▸ Data entries:
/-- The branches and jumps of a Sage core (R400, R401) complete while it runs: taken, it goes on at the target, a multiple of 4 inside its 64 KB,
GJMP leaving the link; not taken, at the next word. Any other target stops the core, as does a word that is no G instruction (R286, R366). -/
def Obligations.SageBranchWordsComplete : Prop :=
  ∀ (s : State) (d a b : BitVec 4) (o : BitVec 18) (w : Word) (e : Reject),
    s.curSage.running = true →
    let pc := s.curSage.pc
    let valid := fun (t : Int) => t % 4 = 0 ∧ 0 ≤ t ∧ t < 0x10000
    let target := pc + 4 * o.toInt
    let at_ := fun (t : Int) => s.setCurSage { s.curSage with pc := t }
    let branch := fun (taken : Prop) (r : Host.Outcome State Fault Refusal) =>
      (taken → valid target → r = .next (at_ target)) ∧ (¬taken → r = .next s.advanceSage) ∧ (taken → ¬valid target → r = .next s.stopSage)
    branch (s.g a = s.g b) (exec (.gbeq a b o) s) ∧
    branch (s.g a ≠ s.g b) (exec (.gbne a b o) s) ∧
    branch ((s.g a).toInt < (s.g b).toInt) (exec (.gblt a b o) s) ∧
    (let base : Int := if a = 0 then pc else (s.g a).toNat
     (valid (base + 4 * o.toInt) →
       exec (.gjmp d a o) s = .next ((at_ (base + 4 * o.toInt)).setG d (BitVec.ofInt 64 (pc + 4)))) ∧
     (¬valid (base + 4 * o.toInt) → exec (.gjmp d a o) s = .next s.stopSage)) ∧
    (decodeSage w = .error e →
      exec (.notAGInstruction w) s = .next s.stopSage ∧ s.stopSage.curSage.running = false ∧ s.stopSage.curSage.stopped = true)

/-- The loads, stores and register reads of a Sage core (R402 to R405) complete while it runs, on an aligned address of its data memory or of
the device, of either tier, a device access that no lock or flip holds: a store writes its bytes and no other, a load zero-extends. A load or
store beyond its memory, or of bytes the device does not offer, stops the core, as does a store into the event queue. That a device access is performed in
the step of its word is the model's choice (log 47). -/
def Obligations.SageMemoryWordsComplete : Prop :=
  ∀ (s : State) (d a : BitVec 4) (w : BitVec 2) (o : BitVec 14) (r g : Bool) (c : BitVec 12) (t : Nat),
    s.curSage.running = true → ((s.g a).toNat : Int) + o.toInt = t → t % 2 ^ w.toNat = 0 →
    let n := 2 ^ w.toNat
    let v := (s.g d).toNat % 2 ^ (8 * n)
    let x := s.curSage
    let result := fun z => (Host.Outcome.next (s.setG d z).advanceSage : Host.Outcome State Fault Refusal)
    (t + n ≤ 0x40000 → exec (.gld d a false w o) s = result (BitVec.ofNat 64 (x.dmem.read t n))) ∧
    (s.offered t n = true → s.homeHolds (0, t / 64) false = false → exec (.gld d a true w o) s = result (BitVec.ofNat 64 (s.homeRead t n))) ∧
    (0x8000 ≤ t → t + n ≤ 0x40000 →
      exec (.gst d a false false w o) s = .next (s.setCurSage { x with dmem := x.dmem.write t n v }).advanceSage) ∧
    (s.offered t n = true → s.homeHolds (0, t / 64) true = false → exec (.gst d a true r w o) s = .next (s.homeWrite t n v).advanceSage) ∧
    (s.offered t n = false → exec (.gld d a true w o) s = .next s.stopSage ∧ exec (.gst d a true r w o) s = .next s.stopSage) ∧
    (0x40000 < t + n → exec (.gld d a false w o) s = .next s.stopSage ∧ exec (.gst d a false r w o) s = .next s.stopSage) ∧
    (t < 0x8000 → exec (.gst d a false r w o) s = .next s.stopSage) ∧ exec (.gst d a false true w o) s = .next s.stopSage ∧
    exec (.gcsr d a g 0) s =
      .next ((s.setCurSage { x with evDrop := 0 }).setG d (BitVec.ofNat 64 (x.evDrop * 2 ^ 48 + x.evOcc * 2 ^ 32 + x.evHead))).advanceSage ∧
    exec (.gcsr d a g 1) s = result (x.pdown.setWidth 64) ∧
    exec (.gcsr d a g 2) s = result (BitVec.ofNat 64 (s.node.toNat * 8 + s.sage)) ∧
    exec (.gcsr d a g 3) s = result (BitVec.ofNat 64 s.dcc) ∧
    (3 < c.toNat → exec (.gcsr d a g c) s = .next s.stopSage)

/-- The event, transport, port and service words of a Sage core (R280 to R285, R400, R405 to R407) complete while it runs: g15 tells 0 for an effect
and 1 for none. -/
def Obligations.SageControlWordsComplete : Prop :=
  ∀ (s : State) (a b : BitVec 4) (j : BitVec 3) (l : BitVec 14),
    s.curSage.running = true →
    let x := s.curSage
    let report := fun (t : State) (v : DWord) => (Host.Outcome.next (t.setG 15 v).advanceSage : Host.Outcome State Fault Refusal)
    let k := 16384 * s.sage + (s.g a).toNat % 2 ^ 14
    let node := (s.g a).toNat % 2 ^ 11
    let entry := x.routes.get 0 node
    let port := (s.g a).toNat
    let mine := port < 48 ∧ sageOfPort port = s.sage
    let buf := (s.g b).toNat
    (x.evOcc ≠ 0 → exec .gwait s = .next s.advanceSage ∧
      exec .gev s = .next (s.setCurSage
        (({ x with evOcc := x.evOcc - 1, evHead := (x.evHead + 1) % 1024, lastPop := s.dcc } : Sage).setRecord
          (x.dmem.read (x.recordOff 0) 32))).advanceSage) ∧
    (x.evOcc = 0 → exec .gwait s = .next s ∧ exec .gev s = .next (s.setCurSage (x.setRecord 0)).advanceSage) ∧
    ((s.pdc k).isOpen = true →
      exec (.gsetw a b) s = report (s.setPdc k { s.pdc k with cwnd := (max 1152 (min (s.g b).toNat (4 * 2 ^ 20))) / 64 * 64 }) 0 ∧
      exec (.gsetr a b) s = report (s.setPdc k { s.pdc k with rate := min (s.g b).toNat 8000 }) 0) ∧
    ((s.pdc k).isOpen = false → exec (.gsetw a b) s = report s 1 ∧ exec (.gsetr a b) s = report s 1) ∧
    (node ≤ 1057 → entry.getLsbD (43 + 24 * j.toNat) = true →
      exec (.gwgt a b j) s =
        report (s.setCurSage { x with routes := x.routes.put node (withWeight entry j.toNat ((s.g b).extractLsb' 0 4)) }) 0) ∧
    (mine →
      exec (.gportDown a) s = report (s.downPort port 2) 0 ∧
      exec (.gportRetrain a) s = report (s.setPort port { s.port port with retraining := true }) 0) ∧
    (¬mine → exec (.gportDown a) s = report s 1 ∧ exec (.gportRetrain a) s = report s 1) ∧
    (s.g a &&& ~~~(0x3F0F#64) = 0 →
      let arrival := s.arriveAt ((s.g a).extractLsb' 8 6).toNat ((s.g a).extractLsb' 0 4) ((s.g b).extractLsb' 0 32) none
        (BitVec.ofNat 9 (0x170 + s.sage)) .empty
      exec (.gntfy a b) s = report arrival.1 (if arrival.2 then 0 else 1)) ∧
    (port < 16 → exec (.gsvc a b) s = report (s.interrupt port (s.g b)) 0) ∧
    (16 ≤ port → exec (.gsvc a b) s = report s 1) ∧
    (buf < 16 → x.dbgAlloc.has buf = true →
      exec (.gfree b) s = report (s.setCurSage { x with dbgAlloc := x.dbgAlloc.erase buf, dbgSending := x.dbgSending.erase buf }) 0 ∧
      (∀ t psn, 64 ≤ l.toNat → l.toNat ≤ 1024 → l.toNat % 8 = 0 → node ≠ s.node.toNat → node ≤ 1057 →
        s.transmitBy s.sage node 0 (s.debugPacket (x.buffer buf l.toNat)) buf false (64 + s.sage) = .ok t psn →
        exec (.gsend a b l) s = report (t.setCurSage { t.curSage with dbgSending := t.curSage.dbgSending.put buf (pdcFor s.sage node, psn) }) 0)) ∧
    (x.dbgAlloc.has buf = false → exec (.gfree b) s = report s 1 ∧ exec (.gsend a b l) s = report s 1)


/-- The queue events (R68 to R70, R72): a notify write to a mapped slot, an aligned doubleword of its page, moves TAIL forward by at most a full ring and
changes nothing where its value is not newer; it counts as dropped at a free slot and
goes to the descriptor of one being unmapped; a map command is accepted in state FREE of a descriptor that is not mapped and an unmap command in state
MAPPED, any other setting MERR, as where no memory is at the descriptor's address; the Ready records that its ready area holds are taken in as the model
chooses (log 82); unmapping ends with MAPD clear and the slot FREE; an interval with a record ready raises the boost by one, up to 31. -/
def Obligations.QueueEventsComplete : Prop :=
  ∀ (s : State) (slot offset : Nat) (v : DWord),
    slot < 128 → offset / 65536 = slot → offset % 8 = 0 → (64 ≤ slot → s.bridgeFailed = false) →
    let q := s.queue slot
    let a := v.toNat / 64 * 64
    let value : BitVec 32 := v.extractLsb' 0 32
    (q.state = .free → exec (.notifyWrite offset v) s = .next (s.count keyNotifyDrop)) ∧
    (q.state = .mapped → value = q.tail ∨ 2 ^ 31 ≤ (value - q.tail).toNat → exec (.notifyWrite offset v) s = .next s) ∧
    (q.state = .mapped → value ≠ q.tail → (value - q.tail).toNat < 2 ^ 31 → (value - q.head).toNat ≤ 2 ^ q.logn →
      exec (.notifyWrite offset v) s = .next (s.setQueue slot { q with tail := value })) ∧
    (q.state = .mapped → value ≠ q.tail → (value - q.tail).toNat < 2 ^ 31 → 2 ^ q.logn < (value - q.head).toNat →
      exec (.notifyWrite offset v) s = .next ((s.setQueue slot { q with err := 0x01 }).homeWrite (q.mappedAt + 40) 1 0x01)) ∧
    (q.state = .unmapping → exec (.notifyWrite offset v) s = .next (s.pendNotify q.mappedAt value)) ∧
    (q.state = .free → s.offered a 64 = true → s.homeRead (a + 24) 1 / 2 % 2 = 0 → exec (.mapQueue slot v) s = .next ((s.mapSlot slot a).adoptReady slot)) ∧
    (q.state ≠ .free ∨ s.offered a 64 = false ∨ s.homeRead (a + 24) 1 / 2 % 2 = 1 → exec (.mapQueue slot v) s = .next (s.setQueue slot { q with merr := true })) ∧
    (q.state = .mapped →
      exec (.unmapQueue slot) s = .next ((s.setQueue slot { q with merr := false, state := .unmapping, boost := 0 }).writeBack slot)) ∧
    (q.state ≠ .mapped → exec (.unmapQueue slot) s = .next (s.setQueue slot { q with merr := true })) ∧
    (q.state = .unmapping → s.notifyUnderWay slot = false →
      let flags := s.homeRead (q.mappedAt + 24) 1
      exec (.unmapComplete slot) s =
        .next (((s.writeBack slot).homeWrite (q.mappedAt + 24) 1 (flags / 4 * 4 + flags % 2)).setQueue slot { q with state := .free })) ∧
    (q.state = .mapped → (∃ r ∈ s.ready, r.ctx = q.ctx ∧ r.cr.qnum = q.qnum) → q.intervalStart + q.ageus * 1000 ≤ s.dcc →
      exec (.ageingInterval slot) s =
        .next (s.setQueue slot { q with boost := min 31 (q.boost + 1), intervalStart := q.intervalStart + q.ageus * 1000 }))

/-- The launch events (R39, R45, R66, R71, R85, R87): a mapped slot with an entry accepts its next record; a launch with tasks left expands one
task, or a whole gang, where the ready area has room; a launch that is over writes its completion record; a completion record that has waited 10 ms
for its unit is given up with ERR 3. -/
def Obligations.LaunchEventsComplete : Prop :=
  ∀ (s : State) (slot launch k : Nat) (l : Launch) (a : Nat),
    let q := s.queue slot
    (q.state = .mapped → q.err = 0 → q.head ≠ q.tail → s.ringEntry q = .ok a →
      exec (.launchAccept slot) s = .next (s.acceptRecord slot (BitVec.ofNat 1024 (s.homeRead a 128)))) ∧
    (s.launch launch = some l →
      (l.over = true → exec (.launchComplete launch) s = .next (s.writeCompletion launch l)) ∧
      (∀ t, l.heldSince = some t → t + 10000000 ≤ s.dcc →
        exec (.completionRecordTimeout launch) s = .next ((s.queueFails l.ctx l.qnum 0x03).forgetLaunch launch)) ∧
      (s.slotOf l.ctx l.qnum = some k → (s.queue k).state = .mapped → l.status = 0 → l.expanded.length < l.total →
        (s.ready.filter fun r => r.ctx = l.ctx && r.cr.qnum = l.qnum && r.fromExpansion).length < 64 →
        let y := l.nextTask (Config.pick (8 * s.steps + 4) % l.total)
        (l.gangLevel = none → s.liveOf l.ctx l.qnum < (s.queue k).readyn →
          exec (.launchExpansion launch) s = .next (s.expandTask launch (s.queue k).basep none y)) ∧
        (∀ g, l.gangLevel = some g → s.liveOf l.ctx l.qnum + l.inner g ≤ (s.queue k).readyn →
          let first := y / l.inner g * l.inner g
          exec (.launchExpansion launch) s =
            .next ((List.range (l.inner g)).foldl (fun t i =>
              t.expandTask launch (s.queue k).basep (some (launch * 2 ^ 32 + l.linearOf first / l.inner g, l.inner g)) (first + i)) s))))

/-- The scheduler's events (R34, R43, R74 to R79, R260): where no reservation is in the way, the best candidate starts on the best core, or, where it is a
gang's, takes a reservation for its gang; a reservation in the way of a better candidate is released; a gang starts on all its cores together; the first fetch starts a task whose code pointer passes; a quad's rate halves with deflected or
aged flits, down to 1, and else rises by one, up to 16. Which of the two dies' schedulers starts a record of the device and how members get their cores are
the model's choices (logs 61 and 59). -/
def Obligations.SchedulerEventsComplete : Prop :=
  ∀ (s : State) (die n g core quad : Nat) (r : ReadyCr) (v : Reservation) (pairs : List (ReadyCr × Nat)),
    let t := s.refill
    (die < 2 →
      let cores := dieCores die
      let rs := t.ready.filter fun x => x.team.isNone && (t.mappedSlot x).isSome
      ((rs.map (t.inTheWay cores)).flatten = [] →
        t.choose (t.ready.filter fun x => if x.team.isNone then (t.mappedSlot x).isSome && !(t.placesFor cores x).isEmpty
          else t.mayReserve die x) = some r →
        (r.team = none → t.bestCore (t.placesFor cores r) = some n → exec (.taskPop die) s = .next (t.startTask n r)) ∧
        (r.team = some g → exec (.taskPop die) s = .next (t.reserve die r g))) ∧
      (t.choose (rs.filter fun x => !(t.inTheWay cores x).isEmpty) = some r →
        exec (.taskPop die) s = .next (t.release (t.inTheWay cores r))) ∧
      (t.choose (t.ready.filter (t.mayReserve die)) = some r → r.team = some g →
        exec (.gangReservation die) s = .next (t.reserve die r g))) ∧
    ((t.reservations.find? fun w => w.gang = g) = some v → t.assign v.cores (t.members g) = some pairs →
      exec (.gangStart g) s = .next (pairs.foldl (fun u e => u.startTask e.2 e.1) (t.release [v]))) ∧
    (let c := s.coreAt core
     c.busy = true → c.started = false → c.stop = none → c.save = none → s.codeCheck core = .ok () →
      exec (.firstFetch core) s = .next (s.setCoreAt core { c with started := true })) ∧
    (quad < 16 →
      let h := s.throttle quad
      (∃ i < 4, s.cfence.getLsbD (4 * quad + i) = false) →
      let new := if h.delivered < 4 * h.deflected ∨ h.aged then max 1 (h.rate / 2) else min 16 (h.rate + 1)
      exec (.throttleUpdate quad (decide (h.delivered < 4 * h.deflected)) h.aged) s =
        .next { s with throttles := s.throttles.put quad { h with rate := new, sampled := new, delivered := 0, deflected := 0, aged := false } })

...

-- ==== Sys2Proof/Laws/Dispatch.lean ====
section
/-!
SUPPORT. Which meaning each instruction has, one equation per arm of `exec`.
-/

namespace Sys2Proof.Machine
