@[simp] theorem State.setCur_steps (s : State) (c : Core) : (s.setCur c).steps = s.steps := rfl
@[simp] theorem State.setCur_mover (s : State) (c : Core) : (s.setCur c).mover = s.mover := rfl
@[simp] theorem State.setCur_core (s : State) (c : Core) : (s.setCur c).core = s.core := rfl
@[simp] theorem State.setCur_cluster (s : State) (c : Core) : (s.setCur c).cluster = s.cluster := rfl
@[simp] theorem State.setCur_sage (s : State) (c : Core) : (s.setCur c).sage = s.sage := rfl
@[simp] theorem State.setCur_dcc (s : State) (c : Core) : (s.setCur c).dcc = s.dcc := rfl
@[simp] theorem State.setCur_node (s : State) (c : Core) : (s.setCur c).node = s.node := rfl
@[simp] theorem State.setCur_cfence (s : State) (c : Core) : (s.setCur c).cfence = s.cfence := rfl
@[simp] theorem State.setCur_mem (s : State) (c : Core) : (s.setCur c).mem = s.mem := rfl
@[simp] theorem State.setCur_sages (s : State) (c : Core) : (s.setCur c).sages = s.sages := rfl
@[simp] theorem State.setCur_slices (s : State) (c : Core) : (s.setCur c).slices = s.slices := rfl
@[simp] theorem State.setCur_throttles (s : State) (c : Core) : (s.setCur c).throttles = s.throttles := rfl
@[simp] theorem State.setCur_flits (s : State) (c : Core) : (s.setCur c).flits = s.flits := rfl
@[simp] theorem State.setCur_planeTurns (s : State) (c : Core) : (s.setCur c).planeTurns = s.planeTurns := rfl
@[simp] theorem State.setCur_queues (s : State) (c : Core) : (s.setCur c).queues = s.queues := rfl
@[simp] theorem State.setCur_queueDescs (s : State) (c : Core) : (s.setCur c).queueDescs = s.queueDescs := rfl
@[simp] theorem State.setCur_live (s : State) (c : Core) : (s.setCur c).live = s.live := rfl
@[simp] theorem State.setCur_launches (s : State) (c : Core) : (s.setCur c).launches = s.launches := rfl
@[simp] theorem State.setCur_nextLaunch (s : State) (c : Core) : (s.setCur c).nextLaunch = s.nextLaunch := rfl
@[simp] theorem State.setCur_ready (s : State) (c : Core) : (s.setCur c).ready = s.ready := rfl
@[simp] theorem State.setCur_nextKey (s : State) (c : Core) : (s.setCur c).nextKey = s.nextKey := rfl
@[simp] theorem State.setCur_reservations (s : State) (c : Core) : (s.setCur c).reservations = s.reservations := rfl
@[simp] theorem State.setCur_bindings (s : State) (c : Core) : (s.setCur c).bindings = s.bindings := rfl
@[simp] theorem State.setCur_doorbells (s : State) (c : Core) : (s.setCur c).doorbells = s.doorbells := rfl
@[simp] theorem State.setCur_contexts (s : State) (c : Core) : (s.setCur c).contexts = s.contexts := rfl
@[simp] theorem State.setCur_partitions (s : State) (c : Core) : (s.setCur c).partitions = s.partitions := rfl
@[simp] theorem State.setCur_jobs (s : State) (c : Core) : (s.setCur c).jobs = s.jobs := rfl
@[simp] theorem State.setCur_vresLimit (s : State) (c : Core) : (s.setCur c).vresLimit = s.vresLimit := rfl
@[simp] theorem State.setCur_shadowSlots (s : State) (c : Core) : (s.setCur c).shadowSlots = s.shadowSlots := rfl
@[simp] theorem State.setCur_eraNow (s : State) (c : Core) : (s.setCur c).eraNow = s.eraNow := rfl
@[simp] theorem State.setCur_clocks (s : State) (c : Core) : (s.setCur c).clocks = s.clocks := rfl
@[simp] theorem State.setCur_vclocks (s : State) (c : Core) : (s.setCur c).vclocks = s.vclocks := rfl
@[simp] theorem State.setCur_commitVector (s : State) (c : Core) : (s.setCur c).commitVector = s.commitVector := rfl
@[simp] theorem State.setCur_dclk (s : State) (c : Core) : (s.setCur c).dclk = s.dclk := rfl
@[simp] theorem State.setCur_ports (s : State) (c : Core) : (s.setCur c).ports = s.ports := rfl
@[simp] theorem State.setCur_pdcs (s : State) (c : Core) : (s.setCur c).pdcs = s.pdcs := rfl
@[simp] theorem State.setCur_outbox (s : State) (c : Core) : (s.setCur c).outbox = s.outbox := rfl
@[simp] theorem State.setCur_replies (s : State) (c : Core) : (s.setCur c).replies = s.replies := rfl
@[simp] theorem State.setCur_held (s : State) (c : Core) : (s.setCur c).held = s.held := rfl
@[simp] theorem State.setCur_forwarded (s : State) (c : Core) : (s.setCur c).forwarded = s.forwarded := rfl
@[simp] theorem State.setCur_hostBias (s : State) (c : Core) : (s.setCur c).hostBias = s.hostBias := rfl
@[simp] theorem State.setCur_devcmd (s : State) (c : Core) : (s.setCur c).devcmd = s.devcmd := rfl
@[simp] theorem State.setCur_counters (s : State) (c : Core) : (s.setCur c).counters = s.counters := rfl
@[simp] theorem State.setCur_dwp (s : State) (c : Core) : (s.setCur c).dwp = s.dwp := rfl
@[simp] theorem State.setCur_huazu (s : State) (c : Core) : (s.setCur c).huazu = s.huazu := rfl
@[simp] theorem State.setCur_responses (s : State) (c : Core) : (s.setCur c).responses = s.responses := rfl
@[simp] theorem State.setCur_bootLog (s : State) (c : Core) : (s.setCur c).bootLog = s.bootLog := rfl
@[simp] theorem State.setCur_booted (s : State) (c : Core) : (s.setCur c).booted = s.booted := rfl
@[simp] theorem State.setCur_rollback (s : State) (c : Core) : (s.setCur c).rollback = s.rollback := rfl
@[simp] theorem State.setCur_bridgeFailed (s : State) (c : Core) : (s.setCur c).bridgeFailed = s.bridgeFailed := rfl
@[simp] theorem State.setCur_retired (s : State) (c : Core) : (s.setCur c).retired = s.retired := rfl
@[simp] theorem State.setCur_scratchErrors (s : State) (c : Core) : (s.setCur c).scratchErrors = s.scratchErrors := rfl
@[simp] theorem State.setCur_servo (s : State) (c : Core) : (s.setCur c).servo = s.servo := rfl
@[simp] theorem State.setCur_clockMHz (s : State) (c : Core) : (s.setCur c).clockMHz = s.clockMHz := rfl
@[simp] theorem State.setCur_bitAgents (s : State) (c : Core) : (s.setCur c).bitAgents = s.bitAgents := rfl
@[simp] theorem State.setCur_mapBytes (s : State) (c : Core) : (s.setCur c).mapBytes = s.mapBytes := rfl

---

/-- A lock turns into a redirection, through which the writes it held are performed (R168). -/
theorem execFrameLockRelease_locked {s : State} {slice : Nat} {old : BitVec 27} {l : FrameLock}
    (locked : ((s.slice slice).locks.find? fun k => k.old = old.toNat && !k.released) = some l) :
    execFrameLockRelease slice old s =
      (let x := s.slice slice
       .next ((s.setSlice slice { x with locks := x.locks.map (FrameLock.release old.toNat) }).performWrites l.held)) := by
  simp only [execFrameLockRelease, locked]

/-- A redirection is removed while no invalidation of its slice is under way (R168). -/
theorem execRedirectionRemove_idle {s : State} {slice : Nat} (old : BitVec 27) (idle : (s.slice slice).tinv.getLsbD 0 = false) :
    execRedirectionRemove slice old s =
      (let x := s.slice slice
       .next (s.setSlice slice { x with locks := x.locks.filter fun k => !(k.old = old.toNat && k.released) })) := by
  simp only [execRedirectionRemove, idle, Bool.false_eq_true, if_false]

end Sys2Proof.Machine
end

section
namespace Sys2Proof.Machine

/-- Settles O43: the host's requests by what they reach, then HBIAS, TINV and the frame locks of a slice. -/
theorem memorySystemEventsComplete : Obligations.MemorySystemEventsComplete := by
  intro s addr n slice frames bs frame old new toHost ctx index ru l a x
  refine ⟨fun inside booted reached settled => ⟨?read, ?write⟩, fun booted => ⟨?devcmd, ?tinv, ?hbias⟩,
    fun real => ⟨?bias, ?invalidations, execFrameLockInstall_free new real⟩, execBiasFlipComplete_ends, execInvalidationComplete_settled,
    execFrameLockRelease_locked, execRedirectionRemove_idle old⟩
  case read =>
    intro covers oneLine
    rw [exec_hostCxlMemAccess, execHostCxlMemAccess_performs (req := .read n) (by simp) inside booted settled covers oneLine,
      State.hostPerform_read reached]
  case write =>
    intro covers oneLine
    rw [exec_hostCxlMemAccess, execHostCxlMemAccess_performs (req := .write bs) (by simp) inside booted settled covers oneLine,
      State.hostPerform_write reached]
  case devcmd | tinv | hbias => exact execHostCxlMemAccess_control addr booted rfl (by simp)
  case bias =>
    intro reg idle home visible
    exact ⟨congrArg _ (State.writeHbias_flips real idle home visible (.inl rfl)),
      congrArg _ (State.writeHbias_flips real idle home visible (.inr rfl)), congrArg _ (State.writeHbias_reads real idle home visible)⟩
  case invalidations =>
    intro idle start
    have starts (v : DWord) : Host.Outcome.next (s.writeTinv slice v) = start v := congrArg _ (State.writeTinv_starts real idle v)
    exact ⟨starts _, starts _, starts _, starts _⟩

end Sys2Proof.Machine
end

▸ What to produce: Where a line above contains the string "ofNat", copy that line.

▸ Reply:
    (t + n ≤ 0x40000 → exec (.gld d a false w o) s = result (BitVec.ofNat 64 (x.dmem.read t n))) ∧
    (s.offered t n = true → s.homeHolds (0, t / 64) false = false → exec (.gld d a true w o) s = result (BitVec.ofNat 64 (s.homeRead t n))) ∧
      .next ((s.setCurSage { x with evDrop := 0 }).setG d (BitVec.ofNat 64 (x.evDrop * 2 ^ 48 + x.evOcc * 2 ^ 32 + x.evHead))).advanceSage ∧
    exec (.gcsr d a g 2) s = result (BitVec.ofNat 64 (s.node.toNat * 8 + s.sage)) ∧
    exec (.gcsr d a g 3) s = result (BitVec.ofNat 64 s.dcc) ∧
        (BitVec.ofNat 9 (0x170 + s.sage)) .empty
      exec (.launchAccept slot) s = .next (s.acceptRecord slot (BitVec.ofNat 1024 (s.homeRead a 128)))) ∧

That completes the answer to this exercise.